-- ==== Sys2Proof/Tests/Slice0.lean ====
section
/-! SUPPORT. Tests: the expected results are the worked examples and vectors of 95_test_vectors.md (named V<n> and P<n>)
and the words of 30_encoding.md written out by hand; and a witness for the hypotheses of every statement of
Certificates/Slice0/Obligations.lean that has some. -/

namespace Sys2Proof.Tests

open Sys2Proof Sys2Proof.Machine

set_option maxRecDepth 20000

/-! ## Helpers -/

/-- The default header and builder minimum, `P_ACC_CAP = 16` (V139), and both values of `P_UNSUPPORTED_ERR` in use. -/
def params : Config.Params where
  header := 0x5AA5
  minBuildCap := 8
  accCap := 16
  mapErr := .notYetImplemented
  strErr := .wontImplement
  seqErr := .wontImplement
  optionErr := .notYetImplemented
  bytesErr := .notYetImplemented

/-- The engine just created. -/
def s0 : State := State.created params

/-- An open builder of capacity 16 with `bs` written. -/
def building (bs : ByteString) : State :=
  { s0 with tx := { state := .opened, cap := 16, buf := bs ++ List.replicate (16 - bs.length) 0, cur := bs.length } }

/-- A decode unit with a window of the host's. -/
def reading (w : ByteString) (pos : Nat) : State :=
  { s0 with dec := { state := .ready, src := .host, win := w, pos := pos, instr := none } }

/-- An accumulator made ready with CRC on. -/
def feeding : State := { s0 with acc := { s0.acc with init := true, crc := true } }

/-- The same with `taken` of a body of `taken.length + rem` bytes. -/
def inBody (taken : ByteString) (rem : Nat) : State :=
  { feeding with acc := { feeding.acc with
      state := .payloadByte rem, len := BitVec.ofNat 8 (taken.length + rem),
      buf := taken ++ List.replicate (16 - taken.length) 0, widx := taken.length } }

/-- The frame handle of a frame the accumulator gave. -/
def lent : State :=
  { feeding with dec := { state := .ready, src := .acc, win := [0xCC, 0xDD], pos := 0, instr := some (.wordRead 0xAABB 1) } }

/-- The state after one instruction. -/
def next (i : Instr) (s : State) : State :=
  match exec i s with
  | .next t => t
  | _ => s

/-- The state after one step on one thing put before the engine. -/
def stepOn (x : Input) (s : State) : State :=
  match step { s with pending := [x] } with
  | .next t => t
  | _ => s

/-- The frame of V1 and the frame of V2. -/
def frame1 : ByteString := [0x5A, 0xA5, 0x05, 0x82, 0x4F, 0x4B, 0xA5, 0xEF]
def frame2 : ByteString := [0x5A, 0xA5, 0x08, 0x83, 0xAA, 0xBB, 0x01, 0xCC, 0xDD, 0xE7, 0x8D]

/-- Aggregates and enums as the vectors write them. -/
def fields : List Value → Values
  | [] => .nil
  | v :: vs => .cons v (fields vs)
def fieldShapes : List Shape → Shapes
  | [] => .nil
  | t :: ts => .cons t (fieldShapes ts)
def variants : List (List Shape) → Variants
  | [] => .nil
  | ts :: vs => .cons (fieldShapes ts) (variants vs)

/-- `enum{agg(), agg(u16)}` (V75). -/
def enumShape : Shape := .enum (variants [[], [.num .u16]])

/-! ## Well-formedness: one ill-formed term for each check -/

theorem test_wf_refuses_long_operands (data : ByteString) (h : data.length = 65536) (crc : Bool) :
    (Instr.crcFeed data).wf = false ∧ (Instr.rxParse crc data).wf = false ∧ (Instr.rxParseRem crc data).wf = false ∧
    (Instr.decLoad data).wf = false ∧ (Instr.accFeed data).wf = false := by
  simp [Instr.wf, ByteString.fits, h]

theorem test_wf_takes_the_longest_operand (data : ByteString) (h : data.length = 65535) :
    (Instr.crcFeed data).wf = true := by
  simp [Instr.wf, ByteString.fits, h]
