-- ==== Sys2Proof/Machine/Operands.lean ====
section
/-! DEFINITION. The operands of the requests: the body of each request of section 10.8, read from its bytes by the
layouts of section 10.9 and R190. A body that does not read is MALFORMED (R179). A code that the owning rule refuses
with BAD VALUE is kept as the number received, for that rule to refuse. -/

namespace Sys2Proof.Machine

open Sys2Proof

/-- A print line of an ADMIT ORDER body (section 10.9). -/
structure LineBody where
  product : Nat
  image : Nat
  corr : Rgb Int
  qty : Nat
deriving DecidableEq, Repr

/-- The body of ADMIT ORDER (section 10.9). -/
structure AdmitBody where
  number : Nat
  cls : Nat
  customer : Nat
  creditGiven : Nat
  credit : Nat
  indexGiven : Nat
  indexProduct : Nat
  lines : List LineBody
deriving DecidableEq, Repr

/-- The full size entry of SET SIZE (section 2.1). -/
structure SizeBody where
  product : Nat
  kind : Nat
  width : Nat
  length : Nat
  units : Nat
deriving DecidableEq, Repr

/-- The body of LOAD MAGAZINE (R31). -/
structure LoadBody where
  mag : Nat
  width : Nat
  remaining : Nat
  low : Option Nat
  base : Rgb Nat
  offset : Rgb Int
deriving DecidableEq, Repr

/-- The price entry of SET PRICE (section 8.1). -/
structure PriceBody where
  product : Nat
  mode : Nat
  tiers : List Tier
  tax : Nat
deriving DecidableEq, Repr

/-- The full promotion entry of SET PROMOTION (section 8.3; log entry 15). -/
structure PromoBody where
  active : Bool
  matchMode : Nat
  code1 : Nat
  mask1 : Nat
  code2 : Nat
  mask2 : Nat
  classes : BitVec 16
  kind : Nat
  p : Nat
  a : Nat
  n : Nat
  m : Nat
deriving DecidableEq, Repr

/-- The requests of section 10.8 with their operands. -/
inductive Request where
  | admitOrder (body : AdmitBody)
  | cancelOrder (number : Nat)
  | holdOrder (number : Nat)
  | releaseOrder (number : Nat)
  | acceptOrder (number : Nat)
  | queryOrder (number first : Nat)
  | quoteOrder (number first : Nat)
  | repriceOrder (number : Nat)
  | setSize (index : Nat) (entry : Option SizeBody)
  | loadMagazine (body : LoadBody)
  | unloadMagazine (mag : Nat)
  | setDrift (drift : Rgb Int)
  | setStations (entries : List (Nat × Nat))
  | setLimits (entries : List (Nat × Nat))
  | setFaultCount (value : Nat)
  | setPrice (bank index : Nat) (entry : PriceBody)
  | clearPrice (bank index : Nat)
  | setPromotion (index : Nat) (entry : Option PromoBody)
  | setTax (category rate : Nat)
  | selectBank (bank : Nat)
  | setPattern (condition rates : Nat) (buzzer : Bool)
  | silence
  | queryBins (first : Nat)
  | queryStatus (part param first : Nat)
  | enterSetup
  | enterRun
  | pause
  | continueRun
  | resume
  | cutterRestart
  | restart
deriving DecidableEq, Repr

/-- Exactly `n` print lines of 11 bytes (section 10.9). -/
def parseLines : Nat → List Byte → Option (List LineBody)
  | 0, [] => some []
  | n + 1, p1 :: p0 :: i3 :: i2 :: i1 :: i0 :: r :: g :: b :: q1 :: q0 :: rest =>
    (parseLines n rest).map
      (⟨be16 p1 p0, be32 i3 i2 i1 i0, ⟨r.toInt, g.toInt, b.toInt⟩, be16 q1 q0⟩ :: ·)
  | _, _ => none

/-- The body of ADMIT ORDER: 13 + 11 n bytes (section 10.9). -/
def parseAdmit : List Byte → Option Request
  | n1 :: n0 :: cls :: cust :: cg :: c3 :: c2 :: c1 :: c0 :: ig :: x1 :: x0 :: n :: rest =>
    (parseLines n.toNat rest).map fun ls =>
      .admitOrder ⟨be16 n1 n0, cls.toNat, cust.toNat, cg.toNat, be32 c3 c2 c1 c0, ig.toNat, be16 x1 x0, ls⟩
  | _ => none

/-- A body that is one order number. -/
def parseNumber (mk : Nat → Request) : List Byte → Option Request
  | [h, l] => some (mk (be16 h l))
  | _ => none

/-- A body that is an order number and the first entry wanted (R191). -/
def parseNumberFirst (mk : Nat → Nat → Request) : List Byte → Option Request
  | [h, l, f1, f0] => some (mk (be16 h l) (be16 f1 f0))
  | _ => none

/-- SET SIZE: index, presence byte, entry (R29, R190). With a presence byte of 0 the bytes of the entry are not looked
at, which is the model's choice (log entry 36). -/
def parseSetSize : List Byte → Option Request
  | [ix, present, p1, p0, kind, w1, w0, l1, l0, u1, u0] =>
    (flagOf present).map fun full =>
      .setSize ix.toNat
        (if full then some ⟨be16 p1 p0, kind.toNat, be16 w1 w0, be16 l1 l0, be16 u1 u0⟩ else none)
  | _ => none

/-- LOAD MAGAZINE: magazine, width, remaining, optional low threshold, base times, batch offsets (R31). The bytes of a
threshold that is absent are not looked at, which is the model's choice (log entry 36). -/
def parseLoad : List Byte → Option Request
  | [mag, w1, w0, r3, r2, r1, r0, lowGiven, t3, t2, t1, t0, br1, br0, bg1, bg0, bb1, bb0, odr, odg, odb] =>
    (flagOf lowGiven).map fun given =>
      .loadMagazine ⟨mag.toNat, be16 w1 w0, be32 r3 r2 r1 r0, if given then some (be32 t3 t2 t1 t0) else none,
        ⟨be16 br1 br0, be16 bg1 bg0, be16 bb1 bb0⟩, ⟨odr.toInt, odg.toInt, odb.toInt⟩⟩
  | _ => none

/-- SET DRIFT: three signed bytes (R34). -/
def parseDrift : List Byte → Option Request
  | [r, g, b] => some (.setDrift ⟨r.toInt, g.toInt, b.toInt⟩)
  | _ => none

/-- Exactly `n` entries of a name byte and a value of four bytes (SET STATIONS R92, SET LIMITS R182). -/
def parseNamed : Nat → List Byte → Option (List (Nat × Nat))
  | 0, [] => some []
  | n + 1, c :: v3 :: v2 :: v1 :: v0 :: rest => (parseNamed n rest).map ((c.toNat, be32 v3 v2 v1 v0) :: ·)
  | _, _ => none

/-- A body that is one list of named values. -/
def parseNamedList (mk : List (Nat × Nat) → Request) : List Byte → Option Request
  | n :: rest => (parseNamed n.toNat rest).map mk
  | [] => none

/-- Exactly `n` tiers and then the tax category, the end of a price entry (R145). -/
def parseTiers : Nat → List Byte → Option (List Tier × Nat)
  | 0, [tax] => some ([], tax.toNat)
  | n + 1, e1 :: e0 :: p3 :: p2 :: p1 :: p0 :: rest =>
    (parseTiers n rest).map fun r => (⟨be16 e1 e0, be32 p3 p2 p1 p0⟩ :: r.1, r.2)
  | _, _ => none

/-- SET PRICE: bank, index, entry (R145). -/
def parseSetPrice : List Byte → Option Request
  | bank :: ix :: p1 :: p0 :: mode :: n :: rest =>
    (parseTiers n.toNat rest).map fun r => .setPrice bank.toNat ix.toNat ⟨be16 p1 p0, mode.toNat, r.1, r.2⟩
  | _ => none

/-- SET PROMOTION: index, presence byte, entry; in the entry a presence byte stands before each field that the
match mode or the kind may leave out (R149, R190; log entry 15). -/
def parseSetPromotion : List Byte → Option Request
  | [ix, present, active, mode, c11, c10, m11, m10, hc2, c21, c20, hm2, m21, m20, k1, k0, kind, hp, p1, p0,
      ha, a3, a2, a1, a0, hn, n, hm, m] =>
    match flagOf present with
    | none => none
    | some false => some (.setPromotion ix.toNat none)
    | some true =>
      match flagOf active, flagOf hc2, flagOf hm2, flagOf hp, flagOf ha, flagOf hn, flagOf hm with
      | some act, some _, some _, some _, some _, some _, some _ =>
        some (.setPromotion ix.toNat (some
          ⟨act, mode.toNat, be16 c11 c10, be16 m11 m10, be16 c21 c20, be16 m21 m20, BitVec.ofNat 16 (be16 k1 k0),
            kind.toNat, be16 p1 p0, be32 a3 a2 a1 a0, n.toNat, m.toNat⟩))
      | _, _, _, _, _, _, _ => none
  | _ => none

/-- SET TAX: category, rate (R151). -/
def parseSetTax : List Byte → Option Request
  | [c, r1, r0] => some (.setTax c.toNat (be16 r1 r0))
  | _ => none

/-- SET PATTERN: condition, set of rates, buzzer flag (R174). -/
def parseSetPattern : List Byte → Option Request
  | [c, rates, bz] => (flagOf bz).map (.setPattern c.toNat rates.toNat ·)
  | _ => none

/-- QUERY STATUS: part, parameter, first entry (section 10.9). -/
def parseQueryStatus : List Byte → Option Request
  | [part, param, f1, f0] => some (.queryStatus part.toNat param.toNat (be16 f1 f0))
  | _ => none

/-- A body of one byte. -/
def parseByte (mk : Nat → Request) : List Byte → Option Request
  | [b] => some (mk b.toNat)
  | _ => none

/-- A body of two bytes. -/
def parseTwoBytes (mk : Nat → Nat → Request) : List Byte → Option Request
  | [a, b] => some (mk a.toNat b.toNat)
  | _ => none

/-- An empty body. -/
def parseEmpty (r : Request) : List Byte → Option Request
  | [] => some r
  | _ :: _ => none

/-- The request of a frame, by its kind (section 10.8); none is MALFORMED (R179). -/
def parseRequest (f : Frame) : Option Request :=
  match f.kind.toNat with
  | 0x01 => parseAdmit f.body
  | 0x02 => parseNumber .cancelOrder f.body
  | 0x03 => parseNumber .holdOrder f.body
  | 0x04 => parseNumber .releaseOrder f.body
  | 0x05 => parseNumber .acceptOrder f.body
  | 0x06 => parseNumberFirst .queryOrder f.body
  | 0x07 => parseNumberFirst .quoteOrder f.body
  | 0x08 => parseNumber .repriceOrder f.body
  | 0x10 => parseSetSize f.body
  | 0x11 => parseLoad f.body
  | 0x12 => parseByte .unloadMagazine f.body
  | 0x13 => parseDrift f.body
  | 0x14 => parseNamedList .setStations f.body
  | 0x15 => parseNamedList .setLimits f.body
  | 0x16 => parseByte .setFaultCount f.body
  | 0x18 => parseSetPrice f.body
  | 0x19 => parseTwoBytes .clearPrice f.body
  | 0x1A => parseSetPromotion f.body
  | 0x1B => parseSetTax f.body
  | 0x1C => parseByte .selectBank f.body
  | 0x1D => parseSetPattern f.body
  | 0x1E => parseEmpty .silence f.body
  | 0x20 => parseNumber .queryBins f.body
  | 0x21 => parseQueryStatus f.body
  | 0x28 => parseEmpty .enterSetup f.body
  | 0x29 => parseEmpty .enterRun f.body
  | 0x2A => parseEmpty .pause f.body
  | 0x2B => parseEmpty .continueRun f.body
  | 0x2C => parseEmpty .resume f.body
  | 0x2D => parseEmpty .cutterRestart f.body
  | 0x2E => parseEmpty .restart f.body
  | _ => none

end Sys2Proof.Machine
end

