-- ==== Sys2Proof/Machine/ExposureOps.lean ====
section
/-! DEFINITION. The shared operations on the raster call pipeline (chapter 4): entering a call, removing, withdrawing
and abandoning calls, exposure begin and exposure end. -/

namespace Sys2Proof.Machine

open Sys2Proof

/-- The tag after this one: tags run 1..65535 and wrap (R71). -/
def nextTag (t : Nat) : Nat := if t < 65535 then t + 1 else 1

/-- A call leaves the pipeline; the Scheduler is told, and the head may have become clear (R53, R87, R76). -/
def State.removeCall (s : State) (tag : Nat) : State :=
  (s.setExpo { s.expo with calls := s.expo.calls.filter (·.tag != tag) }).prompt.headTest.transportTest

/-- A call rewritten in place. -/
def State.setCall (s : State) (tag : Nat) (f : Call → Call) : State :=
  s.setExpo { s.expo with calls := s.expo.calls.map fun c => if c.tag = tag then f c else c }

/-- The call of this tag. -/
def State.call (s : State) (tag : Nat) : Option Call := s.expo.calls.find? (·.tag == tag)

/-- A call abandoned on the port: CALL CANCEL raised, the call removed (R75, R78, R84). -/
def State.cancelCall (s : State) (c : Call) : State := (s.sendCancel c.tag).removeCall c.tag

/-- The calls in PREPARING or READY that `p` names are withdrawn (R84). Of two calls that one event withdraws the older
is withdrawn first, which is the model's choice (log entry 42). -/
def State.withdraw (s : State) (p : Call → Bool) : State :=
  (s.expo.calls.filter fun c => c.waiting && p c).foldl State.cancelCall s

/-- The exposing calls that `p` names are abandoned: CALL CANCEL, gate released, call removed (R85). Their
segments are voided by the caller, and the trailing-segment record stays. -/
def State.abandon (s : State) (p : Call → Bool) : State :=
  (s.expo.calls.filter fun c => c.state == .exposing && p c).foldl (fun s c => ((s.sendCancel c.tag).gate false).removeCall c.tag) s

/-- The calls in AWAITING DONE that `p` names are removed, with no record sent (R86). -/
def State.dropAwaiting (s : State) (p : Call → Bool) : State :=
  (s.expo.calls.filter fun c => c.state == .awaitingDone && p c).foldl (fun s c => s.removeCall c.tag) s

/-- A copy handed over by the Scheduler becomes a call: times computed and LIMITED reported, tag taken, the call
entered in PREPARING, FRAME CALL raised, the READY timer started (R73). -/
def State.enterCall (s : State) (c : Copy) (l : Line) (width : Width) (length gap : Nat) : State :=
  match s.mags.activeRec with
  | none => s
  | some m =>
    let times := exposureTimes m s.mags.drift l.corr
    let s := if times.2 then s.limitedReport c else s
    let tag := nextTag s.expo.lastTag
    let call : Call :=
      ⟨tag, c.slot, c.line, l.kind, l.image, width, length, gap, times.1, .preparing, none, none,
        some s.expo.readyTimeout⟩
    (s.setExpo { s.expo with lastTag := tag, calls := s.expo.calls ++ [call] }).sendPort
      (.frameCall tag l.image l.kind width length times.1)

/-- Exposure begins for a READY call, in the sequence of R77. -/
def State.beginExposure (s : State) (c : Call) : State :=
  let sid := s.web.nextSid
  let s := s.setCall c.tag fun c => { c with state := .exposing, segment := some sid }
  let s := s.gate true
  let s := s.enterSegment (segKindOf c.kind) (some ⟨c.slot, c.line⟩) c.length c.width c.gap c.tag
  let s := s.setExpo { s.expo with trailing := some sid }
  (s.exposureReport ⟨c.slot, c.line⟩).prompt

/-- The call whose turn it is to begin: every call ahead of it has begun exposing (R76). -/
def Exposure.turn (e : Exposure) : Option Call := e.calls.find? Call.waiting

/-- The conditions of R76 besides the turn: no call exposing, the trailing-segment record clear, the gap of the
youngest segment run, room on the queue. The engine is in RUN whenever they hold (R76, R72; log entry 27). -/
def State.headFree (s : State) : Bool :=
  s.engine.state == .run && !(s.expo.calls.any fun c => c.state == .exposing) && s.expo.trailing.isNone
    && s.web.gapRun && decide (s.web.queue.length < Config.webCap)

/-- The test of R76 with the second paper test: the call whose turn it is begins (R77), or is refused and the next
is tested in its turn (R78). `fuel` bounds the calls tested. -/
def State.exposeTest : Nat → State → State
  | 0, s => s
  | fuel + 1, s =>
    match s.expo.turn with
    | none => s
    | some c =>
      if c.state = .ready ∧ s.headFree = true then
        if s.mags.paperTest c.width c.length c.gap then s.beginExposure c
        else State.exposeTest fuel (s.cancelCall c)
      else s

/-- The call that is exposing this segment. -/
def Exposure.exposingSegment (e : Exposure) (sid : Nat) : Option Call :=
  e.calls.find? fun c => c.state == .exposing && c.segment == some sid

/-- Exposure end of a call, and the mark of an abandoned frame, once the trail of the segment in the trailing-segment
record is at or beyond the exposure line (R79). -/
def State.exposureEndTest (s : State) : State :=
  match s.expo.trailing with
  | none => s
  | some sid =>
    match s.segment sid with
    | none => s
    | some g =>
      if g.trail < 0 then s
      else
        let clear (s : State) : State :=
          ((s.strobe (.markWritten sid)).setExpo { s.expo with trailing := none }).headTest.stripTest
        match s.expo.exposingSegment sid with
        | none => clear s
        | some c =>
          let s := (clear (s.gate false)).prompt.transportTest
          if c.early.isNone then
            s.setCall c.tag fun c => { c with state := .awaitingDone, timer := some Config.doneTimeout }
          else s.removeCall c.tag

end Sys2Proof.Machine
end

------------

# Task instructions
Determine the count of lines in the data above with the string "looked" in them, and give that count alone.

# Result below
2